___ MATERIAL TO PROCESS ___

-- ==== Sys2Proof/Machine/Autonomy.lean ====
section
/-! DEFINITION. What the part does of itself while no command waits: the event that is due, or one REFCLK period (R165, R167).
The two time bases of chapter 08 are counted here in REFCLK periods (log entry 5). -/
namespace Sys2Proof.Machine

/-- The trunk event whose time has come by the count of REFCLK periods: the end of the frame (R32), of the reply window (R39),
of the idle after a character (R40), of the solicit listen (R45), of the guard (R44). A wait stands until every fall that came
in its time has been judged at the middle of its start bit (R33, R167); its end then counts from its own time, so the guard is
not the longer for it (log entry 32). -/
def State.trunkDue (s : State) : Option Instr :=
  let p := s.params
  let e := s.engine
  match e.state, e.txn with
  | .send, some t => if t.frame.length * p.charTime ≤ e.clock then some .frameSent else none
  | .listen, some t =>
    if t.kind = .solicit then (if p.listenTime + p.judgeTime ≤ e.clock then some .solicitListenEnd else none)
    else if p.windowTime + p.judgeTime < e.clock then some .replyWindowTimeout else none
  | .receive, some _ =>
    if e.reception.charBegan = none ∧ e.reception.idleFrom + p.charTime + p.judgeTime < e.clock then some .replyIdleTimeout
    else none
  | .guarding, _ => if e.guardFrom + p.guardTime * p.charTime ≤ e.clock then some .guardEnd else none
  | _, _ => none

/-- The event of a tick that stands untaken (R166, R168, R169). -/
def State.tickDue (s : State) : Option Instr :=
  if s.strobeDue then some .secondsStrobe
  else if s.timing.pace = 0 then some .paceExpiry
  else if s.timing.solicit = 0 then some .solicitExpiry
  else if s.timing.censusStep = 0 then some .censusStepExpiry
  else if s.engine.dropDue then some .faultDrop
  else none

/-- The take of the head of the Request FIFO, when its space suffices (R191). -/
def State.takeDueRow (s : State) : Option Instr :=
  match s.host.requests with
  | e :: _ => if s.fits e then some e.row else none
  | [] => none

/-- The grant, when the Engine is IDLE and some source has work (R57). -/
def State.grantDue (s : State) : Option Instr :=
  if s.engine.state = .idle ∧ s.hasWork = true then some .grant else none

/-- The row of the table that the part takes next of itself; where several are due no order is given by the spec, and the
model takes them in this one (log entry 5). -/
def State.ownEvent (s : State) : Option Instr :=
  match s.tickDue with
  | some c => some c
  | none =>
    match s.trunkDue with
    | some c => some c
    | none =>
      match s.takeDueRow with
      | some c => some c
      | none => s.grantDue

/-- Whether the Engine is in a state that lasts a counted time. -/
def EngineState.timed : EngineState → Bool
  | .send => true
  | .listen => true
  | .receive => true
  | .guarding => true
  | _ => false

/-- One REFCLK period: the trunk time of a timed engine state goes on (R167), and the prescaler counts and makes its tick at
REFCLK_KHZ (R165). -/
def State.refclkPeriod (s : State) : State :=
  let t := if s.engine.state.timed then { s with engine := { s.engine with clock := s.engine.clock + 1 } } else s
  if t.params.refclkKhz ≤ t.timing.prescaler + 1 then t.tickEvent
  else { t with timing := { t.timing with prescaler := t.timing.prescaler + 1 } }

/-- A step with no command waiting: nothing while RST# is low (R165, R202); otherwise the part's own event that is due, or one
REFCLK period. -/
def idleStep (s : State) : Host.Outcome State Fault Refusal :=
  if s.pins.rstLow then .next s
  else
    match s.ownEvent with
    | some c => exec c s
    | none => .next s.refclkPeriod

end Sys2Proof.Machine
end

___

ACTION ITEM:
Would you set down every record again, exactly as it appears above?

SOLUTION FOR THIS EXERCISE:
-- ==== Sys2Proof/Machine/Autonomy.lean ====
section
/-! DEFINITION. What the part does of itself while no command waits: the event that is due, or one REFCLK period (R165, R167).
The two time bases of chapter 08 are counted here in REFCLK periods (log entry 5). -/
namespace Sys2Proof.Machine

/-- The trunk event whose time has come by the count of REFCLK periods: the end of the frame (R32), of the reply window (R39),
of the idle after a character (R40), of the solicit listen (R45), of the guard (R44). A wait stands until every fall that came
in its time has been judged at the middle of its start bit (R33, R167); its end then counts from its own time, so the guard is
not the longer for it (log entry 32). -/
def State.trunkDue (s : State) : Option Instr :=
  let p := s.params
  let e := s.engine
  match e.state, e.txn with
  | .send, some t => if t.frame.length * p.charTime ≤ e.clock then some .frameSent else none
  | .listen, some t =>
    if t.kind = .solicit then (if p.listenTime + p.judgeTime ≤ e.clock then some .solicitListenEnd else none)
    else if p.windowTime + p.judgeTime < e.clock then some .replyWindowTimeout else none
  | .receive, some _ =>
    if e.reception.charBegan = none ∧ e.reception.idleFrom + p.charTime + p.judgeTime < e.clock then some .replyIdleTimeout
    else none
  | .guarding, _ => if e.guardFrom + p.guardTime * p.charTime ≤ e.clock then some .guardEnd else none
  | _, _ => none

/-- The event of a tick that stands untaken (R166, R168, R169). -/
def State.tickDue (s : State) : Option Instr :=
  if s.strobeDue then some .secondsStrobe
  else if s.timing.pace = 0 then some .paceExpiry
  else if s.timing.solicit = 0 then some .solicitExpiry
  else if s.timing.censusStep = 0 then some .censusStepExpiry
  else if s.engine.dropDue then some .faultDrop
  else none

/-- The take of the head of the Request FIFO, when its space suffices (R191). -/
def State.takeDueRow (s : State) : Option Instr :=
  match s.host.requests with
  | e :: _ => if s.fits e then some e.row else none
  | [] => none

/-- The grant, when the Engine is IDLE and some source has work (R57). -/
def State.grantDue (s : State) : Option Instr :=
  if s.engine.state = .idle ∧ s.hasWork = true then some .grant else none

/-- The row of the table that the part takes next of itself; where several are due no order is given by the spec, and the
model takes them in this one (log entry 5). -/
def State.ownEvent (s : State) : Option Instr :=
  match s.tickDue with
  | some c => some c
  | none =>
    match s.trunkDue with
    | some c => some c
    | none =>
      match s.takeDueRow with
      | some c => some c
      | none => s.grantDue

/-- Whether the Engine is in a state that lasts a counted time. -/
def EngineState.timed : EngineState → Bool
  | .send => true
  | .listen => true
  | .receive => true
  | .guarding => true
  | _ => false

/-- One REFCLK period: the trunk time of a timed engine state goes on (R167), and the prescaler counts and makes its tick at
REFCLK_KHZ (R165). -/
def State.refclkPeriod (s : State) : State :=
  let t := if s.engine.state.timed then { s with engine := { s.engine with clock := s.engine.clock + 1 } } else s
  if t.params.refclkKhz ≤ t.timing.prescaler + 1 then t.tickEvent
  else { t with timing := { t.timing with prescaler := t.timing.prescaler + 1 } }

/-- A step with no command waiting: nothing while RST# is low (R165, R202); otherwise the part's own event that is due, or one
REFCLK period. -/
def idleStep (s : State) : Host.Outcome State Fault Refusal :=
  if s.pins.rstLow then .next s
  else
    match s.ownEvent with
    | some c => exec c s
    | none => .next s.refclkPeriod

end Sys2Proof.Machine
end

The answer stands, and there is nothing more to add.